Russia Today: la televisione che piace a Putin
Tra le altre cose, Frink è anche un ex collaboratore del media di propaganda del Cremlino Russia Today, strumento mediatico concepito per migliorare l’immagine russa all’estero e per contrastare lo spirito anti-russo (secondo Mosca) dei media occidentali. Fondato nel 2005 dai politici Gromov e Lesin, il canale televisivo satellitare RT è il primo canale russo digitale ed è direttamente finanziato dal Cremlino. Un mezzo di disinformazione secondo l’Unione europea, che l’ha messo al bando dal 2 marzo 2022 come parte delle sanzioni contro Mosca per la guerra in Ucraina. Ma RT continua la sua propaganda filo-russa usando altri domini, come dimostrato dall’Institute for Strategic Dialogue (ISD).
La condanna più recente riguarda il falso trattamento preferenziale dei rifugiati ucraini, sul loro costo e la loro pericolosità, ma andando più indietro nel tempo, il canale televisivo era arrivato a prevedere lo scioglimento degli Stati Uniti nel 2010. Una macchina di produzione di fake news che collabora con l’Internet Research Agency (IRA), l’agenzia che ha sfruttato i suoi trolls online per minare le elezioni americane del 2016, diffondendo lo stesso tipo di contenuti.
Un’altra critica rivolta a RT è il frequente utilizzo di figure marginali a sostegno di tesi assurde, come lo «storico» americano Hank Albarelli, che afferma che la CIA sta testando droghe pericolose su civili inconsapevoli. O, ancora, la strumentalizzazione di annunci che presentavano immagini di Obama e del Presidente iraniano Mahmoud Ahmadinejad accompagnate dalla domanda: «Chi rappresenta la più grande minaccia nucleare?». Una campagna in particolare contro gli Stati Uniti, simbolo del mondo occidentale, dietro la facciata di un legittimo mezzo di comunicazione.

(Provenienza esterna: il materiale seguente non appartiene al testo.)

theorem tooClose_iff (p : Config.Params) (q : CfgRequest) (a b : Cplx) :
    tooClose p q a b = true ↔ separation p.num q.mode a b < separationMin p q := by
  unfold tooClose separation separationMin
  cases q.mode <;> simp [circBelow, lt_iff_toReal, toReal_dist, Config.NumDomain.cplxSub]

theorem carrierWarns_iff (p : Config.Params) (q : CfgRequest) :
    carrierWarns p q = true ↔ q.mode ≠ .fsk ∧ p.num.mulR p.carrierWarnFrac.toReal q.fs.toReal ≤ q.carrier.toReal := by
  unfold carrierWarns
  cases q.mode <;> simp [le_iff_toReal]

theorem lowAmpWarns_iff (p : Config.Params) (q : CfgRequest) : lowAmpWarns p q = true ↔ q.Warns p 2 := by
  unfold lowAmpWarns CfgRequest.Warns
  cases q.mode <;> simp [realAlpha, lt_iff_toReal]

/-- Each bit of the response is its warning (R254). -/
theorem getLsbD_cfgWarnings_iff (p : Config.Params) (q : CfgRequest) {b : ℕ} (hb : b < 4) :
    (cfgWarnings p q).getLsbD b = true ↔ q.Warns p b := by
  obtain ⟨hcarrier, hsep, hlow, hcorrupt⟩ :=
    getLsbD_warnSet (carrierWarns p q) (anyPair (tooClose p q) q.alpha) (lowAmpWarns p q) false
  rw [cfgWarnings]
  interval_cases b
  · rw [hcarrier]
    exact carrierWarns_iff p q
  · rw [hsep, anyPair_iff]
    simp only [tooClose_iff]
    rfl
  · rw [hlow]
    exact lowAmpWarns_iff p q
  · rw [hcorrupt]
    exact iff_of_false Bool.false_ne_true not_false

/-! ## The commands -/

section
variable {i : Instr} {s : State} {q : CfgRequest}

/-- R171 to R174: only a CFG* command with all its sources written has a request. -/
theorem sources_written_of_request (h : i.request s = some q) :
    i.dest = .cfg ∧ ∀ o ∈ i.sources, s.isEmpty o = false := by
  cases i with
  | cfgask | cfgfsk | cfgqam =>
    simp only [Instr.request, Option.bind_eq_bind, Option.bind_eq_some_iff] at h
    obtain ⟨fs, hfs, baud, hbaud, real, hreal, alpha, halpha, -⟩ := h
    exact ⟨rfl, by
      simp only [Instr.sources, List.forall_mem_cons, State.isEmpty, hfs, hbaud, hreal, halpha]
      simp⟩
  | cfgpsk =>
    simp only [Instr.request, Option.bind_eq_bind, Option.bind_eq_some_iff] at h
    obtain ⟨fs, hfs, baud, hbaud, car, hcar, amp, hamp, alpha, halpha, -⟩ := h
    exact ⟨rfl, by
      simp only [Instr.sources, List.forall_mem_cons, State.isEmpty, hfs, hbaud, hcar, hamp, halpha]
      simp⟩
  | _ => cases h

theorem exec_of_request (h : i.request s = some q) : exec i s = s.complete (construct s q) := by
  obtain ⟨hdest, hsources⟩ := sources_written_of_request h
  obtain ⟨q', hq', hexec⟩ := exec_constructor hdest hsources
  rw [hexec, Option.some.inj (hq'.symm.trans h)]

theorem exec_of_failure {k : ℕ} (h : i.request s = some q) (hk : cfgFailure s.params q = some k) :
    exec i s = .next (s.raise ⟨.config, k⟩) := by
  rw [exec_of_request h, construct_error_iff.2 ⟨k, hk, rfl⟩, complete_error]

theorem exec_of_no_failure (h : i.request s = some q) (hnone : cfgFailure s.params q = none) :
    exec i s = .next ({ s with cfg := q.bank }.retire (cfgWarnings s.params q)) := by
  rw [exec_of_request h, construct_ok_iff.2 ⟨hnone, rfl, rfl⟩, complete_ok]

/-- A constructor reports no error exactly when its operands pass the checks of its mode. -/
theorem exec_no_error_iff {t : State} (h : i.request s = some q) (ht : exec i s = .next t) :
    t.response.err = 0 ↔ ∀ k ∈ checksOf q.mode, ¬ q.Violates s.params k := by
  rw [← cfgFailure_eq_none_iff]
  cases hfail : cfgFailure s.params q with
  | some k =>
    obtain rfl := Host.Outcome.next.inj (ht.symm.trans (exec_of_failure h hfail))
    exact iff_of_false (code_ne_zero .config) (by simp)
  | none =>
    obtain rfl := Host.Outcome.next.inj (ht.symm.trans (exec_of_no_failure h hfail))
    simp

end

/-- Settles O46: the first check that fails is the error, and with none the bank is loaded with its warnings. -/
theorem constructorsLoadOrFail : Obligations.ConstructorsLoadOrFail := by
  intro i s q h
  refine ⟨fun k hk hviolates hbefore => exec_of_failure h (cfgFailure_eq_some hk hviolates hbefore), fun hpass => ?_⟩
  exact ⟨_, exec_of_no_failure h (cfgFailure_eq_none_iff.2 hpass), fun b hb => getLsbD_cfgWarnings_iff _ _ hb⟩

/-! ## The operands that pass over the exact reals (R170) -/

section
variable {p : Config.Params} {q : CfgRequest}

/-- The checks of every mode: the rates, the size of the alphabet, and that its values differ. -/
theorem passes_common_iff : (∀ k ∈ [1, 2, 3, 4, 5], ¬ q.Violates p k) ↔
    0 < q.fs.toReal ∧ 0 < q.baud.toReal ∧ q.alpha ≠ [] ∧ q.alpha.length ≤ p.nMax
      ∧ q.alpha.Pairwise (fun a b => a.re.toReal ≠ b.re.toReal ∨ a.im.toReal ≠ b.im.toReal) := by
  simp only [List.forall_mem_cons, List.not_mem_nil, false_imp_iff, implies_true, and_true, CfgRequest.Violates, not_le, not_lt,
    exists_pair_iff_not_pairwise, not_not, not_and_or, ne_eq]

/-- The checks of the modes that have a carrier. -/
theorem passes_carrier_iff (hd : p.num = .exact) (hmode : q.mode ≠ .fsk) : (∀ k ∈ [6, 7, 8], ¬ q.Violates p k) ↔
    0 < q.carrier.toReal ∧ q.carrier.toReal < q.fs.toReal / 2 ∧ q.baud.toReal < q.carrier.toReal / 2 := by
  simp only [List.forall_mem_cons, List.not_mem_nil, false_imp_iff, implies_true, and_true, CfgRequest.Violates, hd, exact_divR,
    if_neg hmode, not_le]

/-- The check of the modes that have a base amplitude. -/
theorem passes_amplitude_iff : ¬ q.Violates p 10 ↔ 0 < q.amp.toReal ∧ q.amp.toReal ≤ 1 := by
  simp only [CfgRequest.Violates, not_or, not_le, not_lt]

/-- A modulus lies in `(0, 1]` exactly when its square does. -/
theorem modulus_mem_unit_iff (x y : ℝ) :
    (0 < modulus .exact x y ∧ modulus .exact x y ≤ 1) ↔ 0 < x ^ 2 + y ^ 2 ∧ x ^ 2 + y ^ 2 ≤ 1 := by
  simp only [modulus, exact_sqrtR, exact_addR, exact_mulR, ← sq, Real.sqrt_pos, Real.sqrt_le_one]

/-- The values that an alphabet of the mode may hold, over the exact reals (R170, R175). -/
def CfgRequest.Admits (q : CfgRequest) (a : Cplx) : Prop :=
  match q.mode with
  | .ask => 0 < a.re.toReal ∧ a.re.toReal ≤ 1
  | .fsk => q.baud.toReal < a.re.toReal ∧ a.re.toReal < q.fs.toReal / 2
  | .psk => 0 ≤ a.re.toReal ∧ a.re.toReal < 2 * Real.pi
  | .qam => 0 < a.re.toReal ^ 2 + a.im.toReal ^ 2 ∧ a.re.toReal ^ 2 + a.im.toReal ^ 2 ≤ 1

/-- The checks of the alphabet's values. A tone above a positive `baud` passes check 9 of fsk of itself. -/
theorem passes_alphabet_iff (hd : p.num = .exact) (hbaud : 0 < q.baud.toReal) :
    (¬ q.Violates p 9 ∧ (q.mode = .fsk → ¬ q.Violates p 8 ∧ ¬ q.Violates p 11)) ↔ ∀ a ∈ q.alpha, q.Admits a := by
  cases hmode : q.mode with
  | ask => simp [CfgRequest.Violates, CfgRequest.Admits, hmode]
  | psk => simp [CfgRequest.Violates, CfgRequest.Admits, hmode, hd]
  | qam => simp [CfgRequest.Violates, CfgRequest.Admits, hmode, hd, ← modulus_mem_unit_iff]
  | fsk =>
    simp only [CfgRequest.Violates, CfgRequest.Admits, hmode, hd, exact_divR, if_true, forall_const, not_exists, not_and, not_le]
    exact ⟨fun ⟨_, hlow, hhigh⟩ a ha => ⟨hlow a ha, hhigh a ha⟩,
      fun h => ⟨fun a ha => hbaud.trans (h a ha).1, fun a ha => (h a ha).1, fun a ha => (h a ha).2⟩⟩

/-- The checks of a mode by what they look at: those of every mode, the carrier, the base amplitude, the alphabet. -/
theorem passes_iff : (∀ k ∈ checksOf q.mode, ¬ q.Violates p k) ↔
    (∀ k ∈ [1, 2, 3, 4, 5], ¬ q.Violates p k) ∧ (q.mode ≠ .fsk → ∀ k ∈ [6, 7, 8], ¬ q.Violates p k)
      ∧ (q.mode = .fsk ∨ q.mode = .psk → ¬ q.Violates p 10)
      ∧ ¬ q.Violates p 9 ∧ (q.mode = .fsk → ¬ q.Violates p 8 ∧ ¬ q.Violates p 11) := by
  cases q.mode <;> simp only [checksOf, List.forall_mem_cons] <;> tauto

end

L’influenza russa sugli accordi della NATO
La Russia ha più volte dichiarato la sua contrarietà all’ingresso della Svezia (e della Finlandia) nella NATO. Un allargamento a nord dell’Alleanza Atlantica che, dopo quello a est, acuirebbe la sindrome di accerchiamento che già affligge Mosca. Questa adesione consentirebbe infatti il dispiegamento di nuovi contingenti e armi della NATO a poca distanza dai confini russi, costringendo Mosca ad adottare contromisure appropriate. Paludan sembra combattere contro il veto turco, infuocando i suoi sostenitori a protestare contro Ankara.

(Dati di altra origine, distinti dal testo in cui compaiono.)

-- ==== Sys2Proof/Syntax.lean ====
section
/-!
DEFINITION. The instruction set of the EX-9408 as syntax: one constructor of `Instr` per row of the opcode
table, slot operations (R272 to R285) and device events alike, with the plain-data types of their operands.
-/

namespace Sys2Proof

/-- What every slot word carries beside its opcode and operands (R272): the stop bit S, the predicate register
number P and the negation N. -/
structure Guard where
  stop : Bool
  p    : BitVec 3
  n    : Bool
  deriving DecidableEq, Repr

/-- An RRI6 immediate (R276, R278): 6 bits, or 14 where the bundle has a header (`hdr`). -/
structure Imm14 where
  hdr : Bool
  v   : BitVec 14
  deriving DecidableEq, Repr

/-- An RI12 immediate (R276, R278): 12 bits, or 20 where the bundle has a header (`hdr`). -/
structure Imm20 where
  hdr : Bool
  v   : BitVec 20
  deriving DecidableEq, Repr

/-- A window-row operand in position A or B (R278, R324): its number and its hold bit (R200). -/
structure VOp where
  n    : BitVec 8
  hold : Bool
  deriving DecidableEq, Repr

/-- The field groups PRECI selects (R364). -/
inductive PreciSel where
  | mat | acc | vec | all
  deriving DecidableEq, Repr

/-- One Host Link Protocol transaction (R79): the header's fields and the payload's 8-byte words.
`zero` is the OR of the bits that R79 requires to be zero. -/
structure Hlp where
  type   : Nat
  len    : Nat
  tag    : Nat
  func   : Nat
  status : Nat
  addr   : Word
  zero   : Bool
  data   : List Word
  deriving DecidableEq, Repr

/-- A row that binning found weak (R39): its stack, bank and row, and the hold after which it lost a bit
(`lost` 0: after 64 ms, retire; 1: after 128 ms, F32; 2: after 256 ms, F64). -/
structure BinnedRow where
  stack : Nat
  bank  : Nat
  row   : Nat
  lost  : Nat
  deriving DecidableEq, Repr

/-- The elements that have power states (R22). -/
inductive Element where
  | column (die tile col : Nat)
  | tile (die tile : Nat)
  | die (die : Nat)
  deriving DecidableEq, Repr

/-- The memory operations of a memory port or DSM bank: plain accesses and the atomics of R309, and the
element-wise combine of R380. -/
inductive MemOp where
  | read | write
  | aadd | amin | amax | aor | axch | acas
  | combine (fmt op : BitVec 2)
  deriving DecidableEq, Repr

/-- A remote request over UALink (R52): the port it came in by, the VF it is made for, the intermediate
address, the operation and its bytes (for ACAS the expected value and then the new one). -/
structure RemoteReq where
  port : Nat
  /-- The remote task or card that makes it (R242). -/
  src  : Nat
  vf   : Nat
  ipa  : Nat
  size : Nat
  op   : MemOp
  data : List Byte
  deriving DecidableEq, Repr

/-- A collective at a port on its tree (R66). -/
structure TreePort where
  port : Nat
  cid  : Nat
  deriving DecidableEq, Repr

/-- A stream message in flight (R55): its receiver (`destLocal`, `destRemote`) and channel, the header's fields and the payload.
`bad` says that the header has a reserved KIND or non-zero reserved bits; `port` is the receiving port, 72 for
a path inside the package; `src` is the code that its sender's package gives the task that sent it. -/
structure Msg where
  dst     : Nat
  dch     : Nat
  port    : Nat
  kind    : Nat
  bad     : Bool
  stamp   : Nat
  seq     : Nat
  payload : List Byte
  src     : Nat
  deriving DecidableEq, Repr

/-- The dispositions a pre-emption request may carry (R187, R395): save (pre-emption, quota or yield) or cancel
with the STATUS of R139. -/
inductive PreemptKind where
  | save
  | cancel (status : Nat)
  deriving DecidableEq, Repr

Ma se il suo burattinaio è un giornalista filo-russo, qual è il suo vero fine? Di certo, al momento il risultato è proprio il contrario di quello che Paludan afferma di volere. Dopo il rogo del Corano, Turchia e Svezia sono ancora più distanti e il processo di adesione di Stoccolma è sempre più complicato. D’altra parte, se il vero obiettivo (condiviso dal Cremlino) del leader dello Stram Kurs fosse quello di fermare il processo, allora Paludan e Frink potrebbero già cantare vittoria.
La propaganda putiniana usa il caos per polarizzare le parti schierate attraverso eventi che, in un preciso momento storico, richiamano molto scalpore (non era la prima volta che il Corano veniva bruciato, ma alla vigilia dell’incontro ad Ankara assume un enorme significato). La storia si ripete. Ancora una volta la Russia cerca di intromettersi negli affari occidentali. Ma visto che ora tutte le carte sono scoperte, Erdogan avrà la lucidità di non cadere nella trappola?